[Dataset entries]
-- ==== Sys2Proof/Machine/Convert.lean ====
section
/-!
DEFINITION. The conversions between formats and the read of one selector-block element (R122-R125, R74, R81-R83).
-/
namespace Sys2Proof.Machine

/-- Place of R123: an integer result is extended to 32 bits, a float result has zeros above it. -/
def placeElem (t : Elem) (c : Nat) : W32 :=
  match t with
  | .int true w => BitVec.ofInt 32 (signed w c)
  | _ => BitVec.ofNat 32 c

/-- Convert on register patterns: the source is read from the low bits (R123). -/
def Gang.cvt (g : Gang) (src dst : Elem) (mode : Mode) (sat : Bool) (a : W32) : W32 × BitVec 8 :=
  let (c, fl) := convert g.cvsub src dst mode sat (a.toNat % 2 ^ src.width)
  (placeElem dst c, fl)

/-- cvt: one value between formats (R122, R123); it never reads sr.fmode. -/
def execCvt (sat : BitVec 1) (r : BitVec 2) (u : BitVec 1) (c : BitVec 3) (t : BitVec 4) (a d : BitVec 7) (s : State) : Result :=
  issue { size := 4, ops := [.le (u ++ c).toNat 10, .le t.toNat 10, .vec a.toNat 1, .vec d.toNat 1] } s fun x =>
    x.done (x.g.setVregF x.lanes d.toNat fun l =>
      x.g.cvt (Elem.of (u ++ c).toNat) (Elem.of t.toNat) (Mode.of r.toNat) (decide (sat = 1)) (x.g.vreg l a.toNat))

/-- Replaces bits [n·w + w − 1 : n·w] of a register. -/
def packField (w n : Nat) (d : W32) (v : Nat) : W32 :=
  let mk : W32 := BitVec.ofNat 32 (2 ^ w - 1) <<< (w * n)
  (d &&& ~~~mk) ||| ((BitVec.ofNat 32 v <<< (w * n)) &&& mk)

/-- cvtp: converts the f32 in a and writes it into one field of d (R124). -/
def cvtPack (t : Elem) (w n : Nat) (sat : BitVec 1) (r : BitVec 2) (a d : BitVec 7) (s : State) : Result :=
  issue { size := 4, ops := [.vec a.toNat 1, .vec d.toNat 1] } s fun x =>
    x.done (x.g.setVregF x.lanes d.toNat fun l =>
      let (c, fl) := convert x.g.cvsub (.flt f32) t (Mode.of r.toNat) (decide (sat = 1)) (x.g.vreg l a.toNat).toNat
      (packField w n (x.g.vreg l d.toNat) c, fl))

/-- The byte targets of cvtp (R124). -/
def byteTarget : Nat → Elem
  | 0 => .flt e4m3
  | 1 => .flt e5m2
  | 2 => .int true 8
  | _ => .int false 8

/-- cvtp into byte 2h + l (R124). -/
def execCvtpByte (sat : BitVec 1) (r t : BitVec 2) (h l : BitVec 1) (a d : BitVec 7) (s : State) : Result :=
  cvtPack (byteTarget t.toNat) 8 (2 * h.toNat + l.toNat) sat r a d s

/-- cvtp into an f16 half (R124). -/
def execCvtpF16 (sat : BitVec 1) (r : BitVec 2) (h : BitVec 1) (a d : BitVec 7) (s : State) : Result :=
  cvtPack (.flt f16) 16 h.toNat sat r a d s

/-- cvtp into a bf16 half (R124). -/
def execCvtpBf16 (sat : BitVec 1) (r : BitVec 2) (h : BitVec 1) (a d : BitVec 7) (s : State) : Result :=
  cvtPack (.flt bf16) 16 h.toNat sat r a d s

/-- One element of a selector block from registers (R125). The check for CORRUPT is per block, as R82 has it for every reader: a reserved selector of any
sub-block gives the NaN, where the pseudocode of R125 would look at SEL_j alone (log 52). -/
def Gang.sbdec (g : Gang) (sb8 : Bool) (a b : W32) : W32 × BitVec 8 :=
  let p := if sb8 then fld b 21 20 else fld b 22 20
  let code := if sb8 then fld a (8 * p + 7) (8 * p) else fld a (4 * p + 3) (4 * p)
  if corrupt sb8 (fld b 15 0) then (0x7FC00000, SELECTOR)
  else match decodeSB sb8 g.lvt0 g.lvt1 (fld b 15 0) code (fld b 17 16) with
    | none => (0x7FC00000, SELECTOR)
    | some (d, ex) => sbValue sb8 d ex

/-- sbdec.sb4: R125. -/
def execSbdecSb4 (b a d : BitVec 7) (s : State) : Result :=
  float2 b a d s fun g a b _ => g.sbdec false a b

/-- sbdec.sb8: R125. -/
def execSbdecSb8 (b a d : BitVec 7) (s : State) : Result :=
  float2 b a d s fun g a b _ => g.sbdec true a b

end Sys2Proof.Machine
end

**TRY IT:** Transcribe the records above exactly, from the opening line down to and including the line with "namespace Sys2Proof.Machine".

**EXERCISE SOLUTION:**
-- ==== Sys2Proof/Machine/Convert.lean ====
section
/-!
DEFINITION. The conversions between formats and the read of one selector-block element (R122-R125, R74, R81-R83).
-/
namespace Sys2Proof.Machine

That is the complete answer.